>>

-- ==== Sys2Proof/Machine/Types.lean ====
section
/-! DEFINITION. The records of the GI-6 as plain data: the plan store (chapter 1), the stage context (chapter 2), the
line, its front end and its end latch (chapters 3 to 6), the tanks (chapter 7), gauges and zones (chapter 8), the
supervision (chapter 9), the link with its queues (chapter 10), and the messages it carries (chapter 11). -/

namespace Sys2Proof.Machine

/-- A keyed table of the plan store (R1): entries with strictly rising keys, so no key occurs twice. -/
abbrev Table (α : Type) := List (Nat × α)

/-! ### Names -/

/-- The status of a stage (R7). -/
inductive StageStatus where
  | planned | bound | active | opened | complete
  deriving DecidableEq, Repr

/-- The state of a line that is not IDLE (chapter 4). IDLE is the absence of a stage context (R31). -/
inductive Phase where
  | bound | inject | relief | hold | starved | localPanel | drain | ended
  deriving DecidableEq, Repr

/-- The outcome of a pass (R101). -/
inductive PassOutcome where
  | volume | intensity | refusal | unstable | abort | estop | link | heave | power
  deriving DecidableEq, Repr

/-- A hold cause (R68). -/
inductive Cause where
  | site | brk | link | heave | gauge | sensor | localKey
  deriving DecidableEq, Repr

/-- The condition that releases a hold cause (R84). -/
inductive Release where
  | resume | timer | decay | linkRestore | gaugeClear
  deriving DecidableEq, Repr

/-- Why a line is STARVED (R66). -/
inductive StarveCause where
  | supply | mix
  deriving DecidableEq, Repr

/-- The state of a tank (R120). -/
inductive TankState where
  | unset | low | ready
  deriving DecidableEq, Repr

/-- The state of a zone (R143). -/
inductive ZoneState where
  | normal | warn | trip
  deriving DecidableEq, Repr

/-- The trip routing of a zone (R143). -/
inductive Routing where
  | stop | hold | report
  deriving DecidableEq, Repr

/-- The state of the site link (R169). -/
inductive LinkState where
  | ok | lost1 | lost2
  deriving DecidableEq, Repr

/-- The result codes (R165, section 11.2). -/
inductive Result where
  | ok | okAdjusted | unknown | format | range | full | state | busy | notPlanned | locked | done | noLimits | inUse
  | neighbour | order | heave | localKey | estop | sensor | protectd | conflict | active
  deriving DecidableEq, Repr

/-! ### The plan store -/

/-- A section (R2). -/
structure Sec where
  locked : Bool
  deriving DecidableEq, Repr

/-- A hole record (R3). -/
structure Hole where
  sec : Nat
  order : Nat
  collar : Int
  neighbours : List Nat
  dfltSet : Option Nat
  zones : ZoneSet
  groundwater : Option Nat
  locked : Bool
  deriving DecidableEq, Repr

/-- A trip snapshot (R6, R109). -/
structure Snapshot where
  uptime : Nat
  phase : Phase
  pg : Nat
  pe : Nat
  q : Nat
  vol : Nat
  take : Nat
  ptgt : Nat
  cap : Nat
  u : Int
  deriving DecidableEq, Repr

/-- The running image of an ACTIVE stage (R9): the snapshot's fields and four more, and the refusal timer, which R103 has the
image show. R9's list and the layout of section 11.5 do not have it, so no message carries it (DESIGN CHOICE, log entry 32).
P_ramp, which R96 names among the values the image and the trace carry, is not in it (DESIGN CHOICE, log entry 40). -/
structure RunningImage where
  snap : Snapshot
  maxPe : Nat
  reliefCount : Nat
  step : Nat
  elapsed : Nat
  refusalTimer : Nat
  deriving DecidableEq, Repr

/-- The outcome record of the last end of a pass (R6, R112). -/
structure OutcomeRecord where
  outcome : PassOutcome
  finalTake : Nat
  maxPe : Nat
  finalPe : Nat
  finalProduct : Nat
  finalStep : Nat
  reliefCount : Nat
  duration : Nat
  drainTimeout : Bool
  snapshot : Option Snapshot
  deriving DecidableEq, Repr

/-- The prior record of a BOUND stage (R6 to R8): the old status and, for a REDO bind, the old pass and pass volume. -/
structure Prior where
  status : StageStatus
  redo : Option (Nat × Nat)
  deriving DecidableEq, Repr

/-- A stage record (R6). -/
structure Stage where
  top : Nat
  bottom : Nat
  length : Nat
  limitSet : Option Nat
  status : StageStatus
  prior : Option Prior
  pass : Nat
  passVol : Nat
  cumVol : Nat
  outcome : Option OutcomeRecord
  image : Option RunningImage
  deriving DecidableEq, Repr

/-- One step of a mix ladder (R11): a mix code and, but for the last step, an advance take. -/
structure LadderStep where
  mix : Nat
  advance : Option Nat
  deriving DecidableEq, Repr

/-- The limit fields of a limit set (R11). The first six are protected. -/
structure Limits where
  pmax : Nat
  gin : Nat
  tmax : Nat
  overshoot : Nat
  reliefLimit : Nat
  ramp : Nat
  refFlow : Nat
  refBand : Nat
  refTime : Nat
  breakDrop : Nat
  deriving DecidableEq, Repr

/-- A limit set record (R11). -/
structure LimitSet where
  limits : Limits
  ladder : List LadderStep
  used : Bool
  deriving DecidableEq, Repr

/-- A depth band record (R15). -/
structure Band where
  upper : Int
  lower : Int
  mask : SectionSet
  cap : Nat
  deriving DecidableEq, Repr

/-- A mix record (R17). -/
structure Mix where
  ratio : Nat
  density : Nat
  deriving DecidableEq, Repr

/-- A line's configuration record (R22, R59). -/
structure LineCfg where
  tank : TankId
  interval : Nat
  kp : Nat
  ki : Nat
  factor : Nat
  span : Nat
  trace : Nat
  deriving DecidableEq, Repr

/-- A gauge's configuration record with its baseline (R22, R138). -/
structure GaugeCfg where
  enabled : Bool
  zone : ZoneId
  span : Nat
  baseline : Int
  deriving DecidableEq, Repr

/-- A zone's configuration record (R22, R143). -/
structure ZoneCfg where
  warn : Nat
  trip : Nat
  derate : Nat
  routing : Routing
  deriving DecidableEq, Repr

/-- The link configuration record (R22, R169): T1 and T2 in s, safe percentage. -/
structure LinkCfg where
  t1 : Nat
  t2 : Nat
  safe : Nat
  deriving DecidableEq, Repr

/-- Everything the battery keeps (R22): the six plan tables (a stage stands under `stageKey` of its hole and number), the
configuration records, and the zone trip latches. -/
structure Store where
  secs : Table Sec
  holes : Table Hole
  stages : Table Stage
  sets : Table LimitSet
  bands : Table Band
  mixes : Table Mix
  lineCfg : Vector LineCfg 6
  reserve : Vector Nat 2
  gaugeCfg : Vector GaugeCfg 16
  zoneCfg : Vector ZoneCfg 4
  linkCfg : LinkCfg
  tripLatch : Vector Bool 4
  deriving DecidableEq, Repr

/-! ### Lines -/

/-- The SITE cause's release data (R68): ms left on the hold timer, and the decay threshold, each where present. -/
structure SiteHold where
  timer : Option Nat
  decay : Option Nat
  deriving DecidableEq, Repr

/-- The hold cause set of a context, each cause with its release data (R68). -/
structure HoldSet where
  site : Option SiteHold
  brk : Bool
  link : Bool
  heave : Option ZoneSet
  gauge : Bool
  sensor : Bool
  localKey : Bool
  deriving DecidableEq, Repr

/-- The stage context (section 2.3). Pressures are in kPa, `vol` in mL, `take` in 0.1 L/m, `lastQ` in 0.1 L/min,
`refusalTimer` in ms, `startUptime` in s; `step` is 1 for the first ladder step. -/
structure Context where
  hole : Nat
  stage : Nat
  pass : Nat
  setNo : Nat
  limits : Limits
  bandCap : Option Nat
  ladder : List LadderStep
  step : Nat
  tank : TankId
  pendingReq : Option Nat
  starve : Option StarveCause
  zones : ZoneSet
  midDepth : Nat
  waterDepth : Nat
  length : Nat
  vol : Nat
  take : Nat
  lastPg : Nat
  lastPe : Nat
  lastQ : Nat
  lastCap : Nat
  lastPtgt : Nat
  pRamp : Nat
  u : Int
  ePrev : Int
  first : Bool
  refusalTimer : Nat
  reliefCount : Nat
  maxPe : Nat
  hold : HoldSet
  startUptime : Option Nat
  deriving DecidableEq, Repr

/-- The end latch of a line in DRAIN or ENDED (section 6.5). -/
structure EndLatch where
  outcome : PassOutcome
  finalTake : Nat
  finalPe : Nat
  finalProduct : Nat
  maxPe : Nat
  finalStep : Nat
  reliefCount : Nat
  snapshot : Option Snapshot
  drainTime : Nat
  deriving DecidableEq, Repr

/-- What a line holds exactly while it is not IDLE (R31): its state, its stage context, and its end latch where it has one. -/
structure Live where
  phase : Phase
  ctx : Context
  latch : Option EndLatch
  deriving DecidableEq, Repr

/-- The measurement front end of a line (R38). `pulses` is 0, 1 or 2 ("2 or more"); times are in ms. -/
structure FrontEnd where
  fault : Bool
  count : Nat
  pulses : Nat
  lastPulse : Option Nat
  pLast : Option Nat
  deriving DecidableEq, Repr

/-- A tank's notice of one event to a line (R121): the moved step; what becomes of the pending request (`some none` clears it,
`some (some m)` records it, R130, R132); where the event changed the tank's mix, whether it found the line mismatched
(R130); and whether the event has reported the end of the line's request (R137), of which a withdrawal then has nothing to
report (log entry 26). -/
structure Notice where
  step : Option Nat
  pend : Option (Option Nat)
  mismatch : Option Bool
  reported : Bool
  deriving DecidableEq, Repr

/-- A line (R56) with its front end, its sample timer (R39, ms left, present while it runs), its trace counter (R97), and
the notices of its tank that it has not yet taken, oldest first. -/
structure Line where
  live : Option Live
  key : Bool
  permitDrop : Bool
  sampleTimer : Option Nat
  traceCounter : Nat
  fe : FrontEnd
  notices : List Notice
  deriving DecidableEq, Repr

/-! ### Tanks, gauges, supervision -/

/-- A tank's record but for its reserve, which is backed (R119). Its state is derived (R120). Volumes in mL. -/
structure Tank where
  mix : Option Nat
  contents : Nat
  delivered : Nat
  drawn : Nat
  waste : Nat
  overdraw : Nat
  batchSince : Bool
  changeMade : Bool
  queue : List (LineId × Nat)
  deriving DecidableEq, Repr

/-- The part of a gauge's record that is not backed (R138). -/
structure Gauge where
  reading : Option Int
  fault : Bool
  rail : Nat
  trips : Nat
  deriving DecidableEq, Repr

/-- The scanner while it dwells on a gauge (R140): the gauge and the ms left of the dwell. -/
structure Scan where
  gauge : GaugeId
  left : Nat
  deriving DecidableEq, Repr

/-- The supply and stop supervision (R154). `now` is the ms clock from power-on (R38); the uptime is its whole seconds. -/
structure Supply where
  failed : Bool
  batteryLow : Bool
  backupLost : Bool
  loopOpen : Bool
  now : Nat
  deriving DecidableEq, Repr

/-! ### Messages -/

/-- The receive framer (R162): in COLLECT, the length and the bytes so far; in CHECK also the first check byte, once it is in. -/
inductive Framer where
  | hunt
  | length
  | collect (n : Byte) (got : List Byte)
  | check (n : Byte) (got : List Byte) (first : Option Byte)
  deriving DecidableEq, Repr

/-- What a request answers (R179): its result code and the bytes of the body that follow it. -/
structure Reply where
  result : Result
  body : List Byte
  deriving DecidableEq, Repr

/-- An answer in the answer queue (R165, R166). -/
structure Answer where
  kind : Byte
  tag : Byte
  reply : Reply
  deriving DecidableEq, Repr

/-- The action on a line named in HEAVE and LINK reports (R152, R176). -/
inductive LineAction where
  | drain | holdHeave | heaveZoneAdded | holdGauge | gaugeAdded | gaugeReleased | holdLink | linkAdded | linkReleased
  deriving DecidableEq, Repr

/-- The event of a TANK report (R136). -/
inductive TankEvent where
  | draw | batch | empty | tankcfg | adopt | changeover | wipe
  deriving DecidableEq, Repr

/-- The disposition of a mix request (R137). -/
inductive Disposition where
  | queued | satisfied | granted | withdrawn
  deriving DecidableEq, Repr

/-- The event of a HEAVE report (R152). -/
inductive HeaveEvent where
  | reading | gaugecfg | zero | zonecfg | hclear | wipe
  deriving DecidableEq, Repr

/-- The event of a LINK report (R176). -/
inductive LinkEvent where
  | t1Expiry | t2Expiry | restore | safeClear
  deriving DecidableEq, Repr

/-- The event of a SUPPLY report (R160). -/
inductive SupplyEvent where
  | powerOn | loopOpen | loopClosed | battery
  deriving DecidableEq, Repr

/-- STAGE_END (R115). -/
structure StageEndReport where
  uptime : Nat
  line : LineId
  hole : Nat
  stage : Nat
  pass : Nat
  record : OutcomeRecord
  status : StageStatus
  passVol : Nat
  cumVol : Nat
  holeClosed : Bool
  deriving DecidableEq, Repr

/-- LINE (R84). -/
structure LineReport where
  uptime : Nat
  line : LineId
  before : Phase
  after : Phase
  cause : Option Cause
  hold : HoldSet
  starve : Option StarveCause
  cond : Option Release
  deriving DecidableEq, Repr

/-- TANK (R136). -/
structure TankReport where
  uptime : Nat
  tank : TankId
  event : TankEvent
  stateBefore : TankState
  stateAfter : TankState
  mixBefore : Option Nat
  mixAfter : Option Nat
  contents : Nat
  reserve : Nat
  delivered : Nat
  drawn : Nat
  waste : Nat
  overdraw : Nat
  wasteNow : Nat
  requester : Option LineId
  followers : List (LineId × Nat)
  mismatched : LineSet
  deriving DecidableEq, Repr

/-- HEAVE for a gauge's fault change (R152). -/
structure GaugeHeave where
  uptime : Nat
  event : HeaveEvent
  gauge : GaugeId
  zone : ZoneId
  fault : Bool
  reading : Option Int
  lines : List (LineId × LineAction)
  deriving DecidableEq, Repr

/-- HEAVE for a zone's change of state (R152). -/
structure ZoneHeave where
  uptime : Nat
  event : HeaveEvent
  zone : ZoneId
  before : ZoneState
  after : ZoneState
  routing : Routing
  largest : Option (GaugeId × Int)
  faulted : List GaugeId
  lines : List (LineId × LineAction)
  deriving DecidableEq, Repr

/-- LINK (R176). -/
structure LinkReport where
  uptime : Nat
  event : LinkEvent
  before : LinkState
  after : LinkState
  latch : Bool
  lines : List (LineId × LineAction)
  deriving DecidableEq, Repr

/-- SUPPLY (R160). -/
structure SupplyReport where
  uptime : Nat
  event : SupplyEvent
  failed : Bool
  batteryLow : Bool
  loopOpen : Bool
  backupLost : Bool
  converted : Nat
  restored : Nat
  drained : LineSet
  deriving DecidableEq, Repr

/-- TRACE (R97). `pint` is the field as it travels: 0xFFFFFFFF stands for unlimited (R177). -/
structure TraceReport where
  uptime : Nat
  line : LineId
  phase : Phase
  ctx : Context
  pint : BitVec 32
  permit : Bool
  permitDrop : Bool
  fault : Bool
  deriving DecidableEq, Repr

/-- MIXREQ (R137). `step` is 0 for a line without a context. -/
structure MixReport where
  tank : TankId
  line : LineId
  mix : Nat
  disposition : Disposition
  position : Nat
  step : Nat
  deriving DecidableEq, Repr

/-- A report (R167, R181). -/
inductive Report where
  | stageEnd (r : StageEndReport)
  | line (r : LineReport)
  | tank (r : TankReport)
  | gaugeHeave (r : GaugeHeave)
  | zoneHeave (r : ZoneHeave)
  | link (r : LinkReport)
  | supply (r : SupplyReport)
  | trace (r : TraceReport)
  | mixreq (r : MixReport)
  deriving DecidableEq, Repr

/-- The message in transmission (R168). -/
inductive Message where
  | answer (a : Answer)
  | report (r : Report)
  deriving DecidableEq, Repr

/-- The site link (chapter 10): framer and gap timer, answer and report queues, the frame in transmission, the
missed-report flag, and the supervision record. Timers hold the ms left while they run. -/
structure Link where
  framer : Framer
  gap : Option Nat
  answers : List Answer
  reports : List Report
  tx : Option Message
  missed : Bool
  state : LinkState
  t1 : Option Nat
  t2 : Option Nat
  safeLatch : Bool
  deriving DecidableEq, Repr

end Sys2Proof.Machine
end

<<

§ **What this task involves**: Retype exactly the lines of the data above that fall between the line with "first : Bool" and the line with "(R130); and whether", inclusive, and add nothing.

§ **Exercise result**:
  first : Bool
  refusalTimer : Nat
  reliefCount : Nat
  maxPe : Nat
  hold : HoldSet
  startUptime : Option Nat
  deriving DecidableEq, Repr

/-- The end latch of a line in DRAIN or ENDED (section 6.5). -/
structure EndLatch where
  outcome : PassOutcome
  finalTake : Nat
  finalPe : Nat
  finalProduct : Nat
  maxPe : Nat
  finalStep : Nat
  reliefCount : Nat
  snapshot : Option Snapshot
  drainTime : Nat
  deriving DecidableEq, Repr

/-- What a line holds exactly while it is not IDLE (R31): its state, its stage context, and its end latch where it has one. -/
structure Live where
  phase : Phase
  ctx : Context
  latch : Option EndLatch
  deriving DecidableEq, Repr

/-- The measurement front end of a line (R38). `pulses` is 0, 1 or 2 ("2 or more"); times are in ms. -/
structure FrontEnd where
  fault : Bool
  count : Nat
  pulses : Nat
  lastPulse : Option Nat
  pLast : Option Nat
  deriving DecidableEq, Repr

/-- A tank's notice of one event to a line (R121): the moved step; what becomes of the pending request (`some none` clears it,
`some (some m)` records it, R130, R132); where the event changed the tank's mix, whether it found the line mismatched
(R130); and whether the event has reported the end of the line's request (R137), of which a withdrawal then has nothing to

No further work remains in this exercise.